The device is intended for the qualitative and semi-quantitative determination of tramadol in human urine, which provides preliminary analytical results for clinical consideration and professional judgment. This indicates its use in diagnosing or aiding in the diagnosis of tramadol presence.

No

The device is a reagent kit for an enzyme immunoassay, which is a chemical-based test requiring physical reagents and laboratory equipment (automated clinical chemistry analyzers) to function. It is not solely software.

Yes, this device is an IVD (In Vitro Diagnostic).

Here's why:

• Intended Use: The document explicitly states the device is "intended for the qualitative and semi-quantitative determination of tramadol in human urine". This is a diagnostic test performed on a biological sample (urine) outside of the body (in vitro).
• Device Description: The description details the components and mechanism of an enzyme immunoassay, a common type of in vitro diagnostic test.
• Intended User / Care Setting: It specifies the device is for "laboratories with automated clinical chemistry analyzers" and is "for prescription use only". This indicates a clinical laboratory setting, typical for IVDs.
• Performance Studies: The document describes various performance studies (Precision, Analytical Recovery, Method Comparison, Cross-reactivity, Interference) which are standard evaluations for IVD devices to demonstrate their analytical performance.
• Predicate Device: The mention of a "Predicate Device(s)" with a K number (K182280) is a strong indicator that this device is being submitted for regulatory clearance as an IVD, as predicate devices are used for comparison in the 510(k) submission process for medical devices, including IVDs.

N/A

Intended Use / Indications for Use

The LZI Tramadol Enzyme Immunoassay is intended for the qualitative and semi-quantitative determination of tramadol in human urine at the cutoff value of 100 ng/mL when callbrated against tramadol.
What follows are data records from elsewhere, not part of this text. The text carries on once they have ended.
-- ==== Sys2Proof/Laws/State.lean ====
section
/-! SUPPORT. What each update of State does to each field, true by rfl, so that no proof unfolds an update. -/

namespace Sys2Proof.Machine

/-! ### `refreshIrq` -/

@[simp] theorem State.refreshIrq_params (s : State) :
    (s.refreshIrq).params = s.params := rfl
@[simp] theorem State.refreshIrq_ctrl (s : State) :
    (s.refreshIrq).ctrl = s.ctrl := rfl
@[simp] theorem State.refreshIrq_cmd (s : State) :
    (s.refreshIrq).cmd = s.cmd := rfl
@[simp] theorem State.refreshIrq_done (s : State) :
    (s.refreshIrq).done = s.done := rfl
@[simp] theorem State.refreshIrq_err (s : State) :
    (s.refreshIrq).err = s.err := rfl
@[simp] theorem State.refreshIrq_errCode (s : State) :
    (s.refreshIrq).errCode = s.errCode := rfl
@[simp] theorem State.refreshIrq_errinfo (s : State) :
    (s.refreshIrq).errinfo = s.errinfo := rfl
@[simp] theorem State.refreshIrq_treeNodes (s : State) :
    (s.refreshIrq).treeNodes = s.treeNodes := rfl
@[simp] theorem State.refreshIrq_bitcnt (s : State) :
    (s.refreshIrq).bitcnt = s.bitcnt := rfl
@[simp] theorem State.refreshIrq_desc (s : State) :
    (s.refreshIrq).desc = s.desc := rfl
@[simp] theorem State.refreshIrq_dst0Len (s : State) :
    (s.refreshIrq).dst0Len = s.dst0Len := rfl
@[simp] theorem State.refreshIrq_dst1Len (s : State) :
    (s.refreshIrq).dst1Len = s.dst1Len := rfl
@[simp] theorem State.refreshIrq_tree (s : State) :
    (s.refreshIrq).tree = s.tree := rfl
@[simp] theorem State.refreshIrq_mem (s : State) :
    (s.refreshIrq).mem = s.mem := rfl
@[simp] theorem State.refreshIrq_seq (s : State) :
    (s.refreshIrq).seq = s.seq := rfl
@[simp] theorem State.refreshIrq_irq (s : State) :
    (s.refreshIrq).irq = irqLevel s.ctrl s.done s.err := rfl
@[simp] theorem State.refreshIrq_draws (s : State) :
    (s.refreshIrq).draws = s.draws := rfl
@[simp] theorem State.refreshIrq_delays (s : State) :
    (s.refreshIrq).delays = s.delays := rfl
@[simp] theorem State.refreshIrq_inputs (s : State) :
    (s.refreshIrq).inputs = s.inputs := rfl
@[simp] theorem State.refreshIrq_readLog (s : State) :
    (s.refreshIrq).readLog = s.readLog := rfl

/-! ### `accept` -/

@[simp] theorem State.accept_params (s : State) (w : Word) :
    (s.accept w).params = s.params := rfl
@[simp] theorem State.accept_ctrl (s : State) (w : Word) :
    (s.accept w).ctrl = s.ctrl := rfl
@[simp] theorem State.accept_cmd (s : State) (w : Word) :
    (s.accept w).cmd = w := rfl
@[simp] theorem State.accept_done (s : State) (w : Word) :
    (s.accept w).done = false := rfl
@[simp] theorem State.accept_err (s : State) (w : Word) :
    (s.accept w).err = false := rfl
@[simp] theorem State.accept_errCode (s : State) (w : Word) :
    (s.accept w).errCode = .noError := rfl
@[simp] theorem State.accept_errinfo (s : State) (w : Word) :
    (s.accept w).errinfo = s.errinfo := rfl
@[simp] theorem State.accept_treeNodes (s : State) (w : Word) :
    (s.accept w).treeNodes = s.treeNodes := rfl
@[simp] theorem State.accept_bitcnt (s : State) (w : Word) :
    (s.accept w).bitcnt = s.bitcnt := rfl
@[simp] theorem State.accept_desc (s : State) (w : Word) :
    (s.accept w).desc = s.desc := rfl
@[simp] theorem State.accept_dst0Len (s : State) (w : Word) :
    (s.accept w).dst0Len = s.dst0Len := rfl
@[simp] theorem State.accept_dst1Len (s : State) (w : Word) :
    (s.accept w).dst1Len = s.dst1Len := rfl
@[simp] theorem State.accept_tree (s : State) (w : Word) :
    (s.accept w).tree = s.tree := rfl
@[simp] theorem State.accept_mem (s : State) (w : Word) :
    (s.accept w).mem = s.mem := rfl
@[simp] theorem State.accept_seq (s : State) (w : Word) :
    (s.accept w).seq = .busy (s.latch w) (s.delays.headD 0) := rfl
@[simp] theorem State.accept_irq (s : State) (w : Word) :
    (s.accept w).irq = irqLevel s.ctrl false false := rfl
@[simp] theorem State.accept_draws (s : State) (w : Word) :
    (s.accept w).draws = s.draws := rfl
@[simp] theorem State.accept_delays (s : State) (w : Word) :
    (s.accept w).delays = s.delays.tail := rfl
@[simp] theorem State.accept_inputs (s : State) (w : Word) :
    (s.accept w).inputs = s.inputs := rfl
@[simp] theorem State.accept_readLog (s : State) (w : Word) :
    (s.accept w).readLog = s.readLog := rfl

/-! ### `clearStatus` -/

@[simp] theorem State.clearStatus_params (s : State) (v : Word) :
    (s.clearStatus v).params = s.params := rfl
@[simp] theorem State.clearStatus_ctrl (s : State) (v : Word) :
    (s.clearStatus v).ctrl = s.ctrl := rfl
@[simp] theorem State.clearStatus_cmd (s : State) (v : Word) :
    (s.clearStatus v).cmd = s.cmd := rfl
@[simp] theorem State.clearStatus_done (s : State) (v : Word) :
    (s.clearStatus v).done = (s.done && !v.getLsbD 1) := rfl
@[simp] theorem State.clearStatus_err (s : State) (v : Word) :
    (s.clearStatus v).err = (s.err && !v.getLsbD 2) := rfl
@[simp] theorem State.clearStatus_errCode (s : State) (v : Word) :
    (s.clearStatus v).errCode = (if v.getLsbD 2 then .noError else s.errCode) := rfl
@[simp] theorem State.clearStatus_errinfo (s : State) (v : Word) :
    (s.clearStatus v).errinfo = s.errinfo := rfl
@[simp] theorem State.clearStatus_treeNodes (s : State) (v : Word) :
    (s.clearStatus v).treeNodes = s.treeNodes := rfl
@[simp] theorem State.clearStatus_bitcnt (s : State) (v : Word) :
    (s.clearStatus v).bitcnt = s.bitcnt := rfl
@[simp] theorem State.clearStatus_desc (s : State) (v : Word) :
    (s.clearStatus v).desc = s.desc := rfl
@[simp] theorem State.clearStatus_dst0Len (s : State) (v : Word) :
    (s.clearStatus v).dst0Len = s.dst0Len := rfl
@[simp] theorem State.clearStatus_dst1Len (s : State) (v : Word) :
    (s.clearStatus v).dst1Len = s.dst1Len := rfl
@[simp] theorem State.clearStatus_tree (s : State) (v : Word) :
    (s.clearStatus v).tree = s.tree := rfl
@[simp] theorem State.clearStatus_mem (s : State) (v : Word) :
    (s.clearStatus v).mem = s.mem := rfl
@[simp] theorem State.clearStatus_seq (s : State) (v : Word) :
    (s.clearStatus v).seq = s.seq := rfl
@[simp] theorem State.clearStatus_irq (s : State) (v : Word) :
    (s.clearStatus v).irq = irqLevel s.ctrl (s.done && !v.getLsbD 1) (s.err && !v.getLsbD 2) := rfl
@[simp] theorem State.clearStatus_draws (s : State) (v : Word) :
    (s.clearStatus v).draws = s.draws := rfl
@[simp] theorem State.clearStatus_delays (s : State) (v : Word) :
    (s.clearStatus v).delays = s.delays := rfl
@[simp] theorem State.clearStatus_inputs (s : State) (v : Word) :
    (s.clearStatus v).inputs = s.inputs := rfl
@[simp] theorem State.clearStatus_readLog (s : State) (v : Word) :
    (s.clearStatus v).readLog = s.readLog := rfl

/-! ### `errorCompletion` -/

@[simp] theorem State.errorCompletion_params (s : State) (u : Uses) (c : Context) (e : EngineError) :
    (s.errorCompletion u c e).params = s.params := rfl
@[simp] theorem State.errorCompletion_ctrl (s : State) (u : Uses) (c : Context) (e : EngineError) :
    (s.errorCompletion u c e).ctrl = s.ctrl := rfl
@[simp] theorem State.errorCompletion_cmd (s : State) (u : Uses) (c : Context) (e : EngineError) :
    (s.errorCompletion u c e).cmd = s.cmd := rfl
@[simp] theorem State.errorCompletion_done (s : State) (u : Uses) (c : Context) (e : EngineError) :
    (s.errorCompletion u c e).done = s.done := rfl
@[simp] theorem State.errorCompletion_err (s : State) (u : Uses) (c : Context) (e : EngineError) :
    (s.errorCompletion u c e).err = true := rfl
@[simp] theorem State.errorCompletion_errCode (s : State) (u : Uses) (c : Context) (e : EngineError) :
    (s.errorCompletion u c e).errCode = e.code := rfl
@[simp] theorem State.errorCompletion_errinfo (s : State) (u : Uses) (c : Context) (e : EngineError) :
    (s.errorCompletion u c e).errinfo = infoWord e.info := rfl
@[simp] theorem State.errorCompletion_treeNodes (s : State) (u : Uses) (c : Context) (e : EngineError) :
    (s.errorCompletion u c e).treeNodes = s.treeNodes := rfl
@[simp] theorem State.errorCompletion_bitcnt (s : State) (u : Uses) (c : Context) (e : EngineError) :
    (s.errorCompletion u c e).bitcnt = s.bitcnt := rfl
@[simp] theorem State.errorCompletion_desc (s : State) (u : Uses) (c : Context) (e : EngineError) :
    (s.errorCompletion u c e).desc = s.desc := rfl
@[simp] theorem State.errorCompletion_dst0Len (s : State) (u : Uses) (c : Context) (e : EngineError) :
    (s.errorCompletion u c e).dst0Len = 0 := rfl
@[simp] theorem State.errorCompletion_dst1Len (s : State) (u : Uses) (c : Context) (e : EngineError) :
    (s.errorCompletion u c e).dst1Len = 0 := rfl
@[simp] theorem State.errorCompletion_tree (s : State) (u : Uses) (c : Context) (e : EngineError) :
    (s.errorCompletion u c e).tree = s.tree := rfl
@[simp] theorem State.errorCompletion_mem (s : State) (u : Uses) (c : Context) (e : EngineError) :
    (s.errorCompletion u c e).mem = (if e.code.isCheck then s.mem else scrambleUsed u c.desc s.draws s.mem) := rfl
@[simp] theorem State.errorCompletion_seq (s : State) (u : Uses) (c : Context) (e : EngineError) :
    (s.errorCompletion u c e).seq = .idle := rfl
@[simp] theorem State.errorCompletion_irq (s : State) (u : Uses) (c : Context) (e : EngineError) :
    (s.errorCompletion u c e).irq = irqLevel s.ctrl s.done true := rfl
@[simp] theorem State.errorCompletion_draws (s : State) (u : Uses) (c : Context) (e : EngineError) :
    (s.errorCompletion u c e).draws = s.draws + 1 := rfl
@[simp] theorem State.errorCompletion_delays (s : State) (u : Uses) (c : Context) (e : EngineError) :
    (s.errorCompletion u c e).delays = s.delays := rfl
@[simp] theorem State.errorCompletion_inputs (s : State) (u : Uses) (c : Context) (e : EngineError) :
    (s.errorCompletion u c e).inputs = s.inputs := rfl
@[simp] theorem State.errorCompletion_readLog (s : State) (u : Uses) (c : Context) (e : EngineError) :
    (s.errorCompletion u c e).readLog = s.readLog := rfl
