/-- A fault where the reader stands, after the records read (R259). -/
theorem ReadSoFar.faultAt {i : Nat} (h : ReadSoFar b count need rs k)
    (hfault : ¬TreeOpen rs ∧ (rs.length < count ∨ k.rest ≠ []) ∧ i = k.p ∨
      TreeOpen rs ∧ rs.length = count ∧ i = k.p ∨
      TreeOpen rs ∧ rs.length < count ∧ NoRecord k.rest ∧ i = k.p ∨
      TreeOpen rs ∧ rs.length < count ∧ k.rest[0]? = some 0x01#8 ∧ 6 ≤ k.rest.length ∧
        (∃ v ∈ recordValues rs, k.rest[1]? = some v) ∧ i = k.p + 1) : RecordsFaultAt b count i :=
  ⟨rs, k.p, k.rest, h.bytes, h.index, h.nodup, h.budget ▸ Nat.le_add_right .., h.before, hfault⟩

end ReadSoFar

/-- Reading a node reads its records, or ends at a fault after good records (R259). -/
theorem readNode_readSoFar {fuel : Nat} {k : TreeCursor} {b : Bytes} {count need : Nat} {rs : List BlobRecord}
    (h : ReadSoFar b count (need + 1) rs k) (hfuel : k.budget ≤ fuel) :
    AnswersOrFaults (fun x => ReadSoFar b count need (rs ++ x.1.preorder) x.2) (RecordsFaultAt b count)
      (readNode fuel k) := by
  induction fuel generalizing rs k need with
  | zero =>
    obtain ⟨budget, p, seen, s⟩ := k
    obtain rfl := Nat.eq_zero_of_le_zero hfuel
    exact h.faultAt (.inr (.inl ⟨h.treeOpen, h.budget, rfl⟩))
  | succ fuel ih =>
    obtain ⟨budget, p, seen, s⟩ := k
    have hopen := h.treeOpen
    cases budget with
    | zero => exact h.faultAt (.inr (.inl ⟨hopen, h.budget, rfl⟩))
    | succ budget =>
      have hleft : rs.length < count := by
        have := h.budget
        dsimp only at this
        omega
      obtain ⟨r, rest, rfl⟩ | hno := record_or_noRecord s
      · cases r with
        | leaf v f =>
          rw [readNode_leaf]
          refine .ite (fun hv => ?_) fun hv => h.leaf hv
          have hlen : 6 ≤ (BlobRecord.bytes (.leaf v f) ++ rest).length := Nat.le_add_left ..
          have hv : v ∈ recordValues rs := List.mem_reverse.mp (h.seen ▸ hv : v ∈ (recordValues rs).reverse)
          exact h.faultAt (.inr (.inr (.inr ⟨hopen, hleft, rfl, hlen, ⟨v, hv, rfl⟩, rfl⟩)))
        | internal f =>
          rw [readNode_internal]
          have hinternal := h.internal
          have hbudget := Nat.le_of_succ_le_succ hfuel
          refine (ih hinternal hbudget).bind fun ⟨l, k⟩ hl => ?_
          have hk : k.budget ≤ fuel := by
            have h1 := hinternal.budget
            have h2 := hl.budget
            rw [List.length_append] at h2
            dsimp only at h1 h2
            omega
          refine (ih hl hk).bind fun ⟨r, k'⟩ hr => ?_
          simpa [AnswersOrFaults, Node.preorder] using hr
      · rw [readNode_noRecord _ _ _ _ hno]
        exact h.faultAt (.inr (.inr (.inl ⟨hopen, hleft, hno, rfl⟩)))

theorem short_or_counted (b : Bytes) : b.length < 4 ∨ ∃ w rest, b = bytesLe32 w ++ rest := by
  match b with
  | [] | [_] | [_, _] | [_, _, _] => exact .inl (by simp)
  | c0 :: c1 :: c2 :: c3 :: rest => exact .inr ⟨le32 c0 c1 c2 c3, rest, by rw [bytesLe32_le32]; rfl⟩

theorem parseTreeBlob_of_short {b : Bytes} (h : b.length < 4) : parseTreeBlob b = corruptTree 0 := by
  match b with
  | [] | [_] | [_, _] | [_, _, _] => rfl
  | _ :: _ :: _ :: _ :: rest => exact absurd h (Nat.not_lt.mpr (Nat.le_add_left 4 rest.length))

/-- Where the fault of a blob with the count `w` is found (R259). -/
theorem blobFaultAt_iff (w : Word) (rest : Bytes) (i : Nat) : BlobFaultAt (bytesLe32 w ++ rest) i ↔
    511 < w.toNat ∧ i = 0 ∨ rest ≠ [] ∧ w.toNat = 0 ∧ i = 4 ∨
      1 ≤ w.toNat ∧ w.toNat ≤ 511 ∧ RecordsFaultAt (bytesLe32 w ++ rest) w.toNat i := by
  have hvalue : leValue ((bytesLe32 w ++ rest).take 4) = w := le32_bytesLe32 w
  have hlen : (bytesLe32 w ++ rest).length = 4 + rest.length := List.length_append
  rw [BlobFaultAt, hvalue, hlen, ← List.length_pos_iff]
  simp

/-- A blob is that of the tree it is read as, or it has its first fault where the reader ends (R257, R259). -/
theorem parseTreeBlob_spec (b : Bytes) :
    AnswersOrFaults (fun t => treeBlob t = b) (BlobFaultAt b) (parseTreeBlob b) := by
  obtain hshort | ⟨w, rest, rfl⟩ := short_or_counted b
  · rw [parseTreeBlob_of_short hshort]
    exact .inl ⟨.inl hshort, rfl⟩
  have hfault := fun i => (blobFaultAt_iff w rest i).mpr
  have hlen : (bytesLe32 w ++ rest).length = 4 + rest.length := List.length_append
  rw [parseTreeBlob_bytesLe32]
  refine .ite (fun hbig => hfault 0 (.inl ⟨hbig, rfl⟩)) fun hsmall => .ite (fun hzero => ?empty) fun hpos => ?root
  case empty =>
    obtain rfl : w = 0 := BitVec.eq_of_toNat_eq hzero
    refine .ite (fun hrest => ?_) fun hrest => hfault 4 (.inr (.inl ⟨hrest, rfl, rfl⟩))
    rw [hrest]
    rfl
  case root =>
    have hstart : ReadSoFar (bytesLe32 w ++ rest) w.toNat 1 [] ⟨w.toNat, 4, [], rest⟩ :=
      ⟨rfl, hlen.symm, rfl, .nil, Nat.zero_add _, rfl, nofun⟩
    have hrecords : ∀ i, RecordsFaultAt (bytesLe32 w ++ rest) w.toNat i → BlobFaultAt (bytesLe32 w ++ rest) i :=
      fun i hi => hfault i (.inr (.inr ⟨Nat.pos_of_ne_zero hpos, Nat.le_of_not_lt hsmall, hi⟩))
    refine ((readNode_readSoFar hstart (Nat.le_refl w.toNat)).imp hrecords).bind fun ⟨root, k⟩ h => ?_
    rw [List.nil_append] at h
    have hwhole : ¬TreeOpen root.preorder := fun hopen => h.treeOpen_iff.mp hopen rfl
    have hcount : root.count + k.budget = w.toNat := root.length_preorder ▸ h.budget
    refine .ite (fun hbudget => ?_) fun hbudget => .ite (fun hrest => ?_) fun hrest => ?_
    · have hmore : root.preorder.length < w.toNat := by
        rw [root.length_preorder]
        dsimp only at hbudget
        omega
      exact hrecords k.p (h.faultAt (.inl ⟨hwhole, .inl hmore, rfl⟩))
    · exact hrecords k.p (h.faultAt (.inl ⟨hwhole, .inr hrest, rfl⟩))
    · have hw : BitVec.ofNat 32 root.count = w := by
        rw [← Nat.add_zero root.count, ← not_not.mp hbudget, hcount, BitVec.ofNat_toNat, BitVec.setWidth_eq]
      have hbytes : rest = root.preorder.flatMap BlobRecord.bytes := by
        rw [← List.append_nil (root.preorder.flatMap _), ← not_not.mp hrest]
        exact h.bytes
      rw [AnswersOrFaults, treeBlob_node, hw, hbytes]

/-- Settles O56: the reader keeps the leaves apart, and what it has read of a blob is the whole blob when it answers. -/
theorem acceptedBlobsAreLegalTrees : Obligations.AcceptedBlobsAreLegalTrees := by
  intro b t ht
  have hspec := parseTreeBlob_spec b
  rw [ht] at hspec
  exact ⟨parseTreeBlob_returnsOnly b t ht, hspec⟩

end Sys2Proof.Machine
end

section
/-! SUPPORT. The commands of the Huffman family (42_huffman.md R253 to R261): the ones that write the tree store, and the bit
arrays that HUF_ENCODE writes and HUF_DECODE reads. -/

namespace Sys2Proof.Machine

/-! ### Commands that write the tree store alone -/

/-- `t` is `s` after a command that wrote the tree `loaded` into the tree store, and no byte (R177). -/
structure TreeLoaded (c : Context) (s t : State) (loaded : Tree) : Prop where
  succeeded : Succeeded c s t [] []
  mem : t.mem = s.mem
  dst0Len : t.dst0Len = 0
  dst1Len : t.dst1Len = 0
  tree : t.tree = loaded
  treeNodes : t.treeNodes = BitVec.ofNat 32 loaded.count
  bitcnt : t.bitcnt = s.bitcnt

/-- A command with no destination, whose operation returns a tree alone, loads it (R174, R177). -/
theorem loadsTree {i : Instr} {s : State} {c : Context} {tree : Tree} (hr : s.runs c) (h0 : (usesOf i).dst0 = false)
    (h1 : (usesOf i).dst1 = false) (hok : OperandsOk s.params.memBytes (usesOf i) c.desc)
    (hop : operationOf i (s.opInput (usesOf i) c) = .ok { tree := some tree }) :
    ∃ t, exec i s = .next t ∧ TreeLoaded c s t tree := by
  obtain ⟨hexec, succeeded⟩ := exec_of_result hr hok hop (by simp [h0]) (by simp [h1]) (fun _ => rfl) fun _ => rfl
  exact ⟨_, hexec, succeeded, by simp [writeOutputs, h0, h1], by simp [h0], by simp [h1], rfl, rfl, rfl⟩

/-- Settles O31: TREE_RESET uses no descriptor, so its operands are legal. -/
theorem treeResetEmptiesTheStore : Obligations.TreeResetEmptiesTheStore := by
  refine ⟨fun w => decodeWord_eq_ok_iff, fun s c hr => ?_⟩
  have hok : OperandsOk s.params.memBytes (usesOf .treeReset) c.desc :=
    ⟨nofun, nofun, nofun, nofun, nofun, nofun, nofun, nofun, nofun⟩
  obtain ⟨t, hexec, h⟩ := loadsTree hr rfl rfl hok rfl
  exact ⟨t, hexec, h.succeeded, h.mem, h.tree, h.treeNodes, h.bitcnt⟩

/-- Settles O36: a built tree is legal, so its node count fits TREE_NODES. -/
theorem hufBuildReplacesTheTree : Obligations.HufBuildReplacesTheTree := by
  refine fun s c hr => ⟨checksOperands _ hr, fun hok => ?_⟩
  obtain ⟨t, hexec, h⟩ := loadsTree (tree := build (s.source0 c)) hr rfl rfl hok rfl
  have hnodes : t.treeNodes.toNat = (build (s.source0 c)).count := h.treeNodes ▸ toNat_count (build_wf _)
  exact ⟨t, hexec, h.succeeded, h.mem, h.dst0Len, h.dst1Len, h.tree, hnodes, count_build _, h.bitcnt⟩

/-- Settles O40: what a blob that is read starts with is the node count of its tree. -/
theorem treeDeserializeLoadsTheTree : Obligations.TreeDeserializeLoadsTheTree := by
  refine fun s c hr => ⟨checksOperands _ hr, fun hok => ⟨fun e he => ?_, fun tree htree => ?_⟩⟩
  · have hspec := parseTreeBlob_spec (s.source0 c)
    rw [he] at hspec
    exact ⟨parseTreeBlob_raisesOnly _ e he, hspec,
      operationErrorsEndTheCommand .treeDeserialize s c e hr hok (opTreeDeserialize_corrupt he)⟩
  · obtain ⟨hwf, hblob⟩ := acceptedBlobsAreLegalTrees _ _ htree
    obtain ⟨t, hexec, h⟩ := loadsTree hr rfl rfl hok (opTreeDeserialize_ok htree)
    have hnodes : t.treeNodes.toNat = tree.count := h.treeNodes ▸ toNat_count hwf
    have hcount : bytesLe32 t.treeNodes = (s.source0 c).take 4 := by rw [h.treeNodes, ← hblob, take_treeBlob]
    exact ⟨t, hexec, h.succeeded, h.mem, h.tree, hnodes, hcount, h.bitcnt⟩

/-! ### TREE_SERIALIZE -/

/-- Settles O39: a leaf takes six bytes, an internal node five, and there is one less of these. -/
theorem treeSerializeWritesTheBlob : Obligations.TreeSerializeWritesTheBlob := by
  refine fun s c hr => ⟨checksOperands _ hr, length_treeBlob _, fun hok => ⟨fun hfits => ?_, ?_⟩⟩
  · obtain ⟨hexec, succeeded⟩ := exec_of_result hr hok (i := .treeSerialize) (r := { out0 := treeBlob s.tree }) rfl
      (fun _ => hfits) nofun nofun fun _ => rfl
    exact ⟨_, hexec, succeeded, rfl, rfl, rfl⟩
  · exact (capacityErrorsReportTheLength .treeSerialize s c _ hr hok rfl).1 rfl

/-! ### Bit arrays -/

theorem length_bytesOf (bs : List Bit) : (bytesOf bs).length = bs.length := List.length_map ..

/-- A bit array is read back (R160). -/
theorem bitsFrom_bytesOf (k : Nat) (bs : List Bit) : bitsFrom k (bytesOf bs) = .ok bs := by
  induction bs generalizing k with
  | nil => rfl
  | cons b bs ih => cases b <;> exact congrArg (_ <$> ·) (ih (k + 1))

/-- The first byte that is no bit is BAD_BITS with its index (R160). -/
theorem bitsFrom_badBits {s : Bytes} {k : Nat} {v : Byte} (hv : s[k]? = some v) (hbad : ¬IsBitByte v)
    (hbefore : ∀ u ∈ s.take k, IsBitByte u) (j : Nat) : bitsFrom j s = .error ⟨.badBits, j + k⟩ := by
  induction s generalizing j k with
  | nil => cases hv
  | cons u s ih =>
    rw [bitsFrom]
    cases k with
    | zero =>
      cases hv
      obtain ⟨h0, h1⟩ := not_or.mp hbad
      rw [if_neg h0, if_neg h1]
      rfl
    | succ k =>
      rw [List.take_succ_cons, List.forall_mem_cons] at hbefore
      rw [ih hv hbefore.2, Nat.add_right_comm]
      obtain ⟨rfl | rfl, -⟩ := hbefore <;> rfl

/-! ### HUF_ENCODE and HUF_DECODE -/

/-- Settles O37: the codes take a byte a bit, and encoding ends at the first byte with no code. -/
theorem hufEncodeWritesTheCodes : Obligations.HufEncodeWritesTheCodes := by
  obtain ⟨hcodes, hmisses, -⟩ := huffmanRoundTrip
  refine ⟨fun bs => rfl, fun s c hr => ⟨checksOperands _ hr, fun hok => ⟨fun k v hv hmiss hbefore => ?_, ?_⟩⟩⟩
  · have hmiss := hmisses _ _ k v hv hmiss hbefore
    exact operationErrorsEndTheCommand .hufEncode s c _ hr hok (opHufEncode_miss hmiss)
  · rintro bs hhave rfl
    obtain ⟨writes, fails⟩ := writes_or_capDst0 (i := .hufEncode) hr rfl hok (opHufEncode_ok (hcodes _ _ hhave))
    rw [length_bytesOf] at writes fails
    refine ⟨fun hfits => ?_, fails⟩
    obtain ⟨t, hexec, succeeded, keeps⟩ := writes hfits
    exact ⟨t, hexec, succeeded, succeeded.dst0Len.trans (length_bytesOf _), keeps⟩

/-- The walk fails only at the end of the bits, with their number (R255). -/
theorem walkBits_error {root cur : Node} {exact mid : Bool} {total : Nat} {bs : List Bit} {e : EngineError}
    (h : walkBits root exact total cur mid bs = .error e) : e = ⟨.badBits, total⟩ := by
  induction bs generalizing cur mid with
  | nil =>
    rw [walkBits] at h
    split at h <;> cases h
    rfl
  | cons b bs ih =>
    rw [walkBits] at h
    split at h
    next =>
      cases hrest : walkBits root exact total root false bs with
      | error e' =>
        rw [hrest] at h
        cases h
        exact ih hrest
      | ok out =>
        rw [hrest] at h
        cases h
    next => exact ih h

/-- An error of the decoding is BAD_BITS with the number of bits, or with 0 when there is no tree (R255). -/
theorem hufDecode_error {bs : List Bit} {t : Tree} {exact : Bool} {e : EngineError}
    (h : hufDecode bs t exact = .error e) : e = ⟨.badBits, if t = .empty then 0 else bs.length⟩ := by
  match t with
  | .empty =>
    rw [hufDecode] at h
    split at h <;> cases h
    rfl
  | .node (.leaf v f) => cases h
  | .node (.internal f l r) => exact walkBits_error h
The assay is designed for prescription use with a number of automated clinical chemistry analyzers.

The semi-quantitative mode is for purposes of (1) enabling laboratories to determine an appropriate dilution of the specimen for confirmation by a confirmatory method such as gas or liquid chromatography/mass spectrometry (GC/MS or LC/MS) or (2) permitting laboratories to establish quality control procedures.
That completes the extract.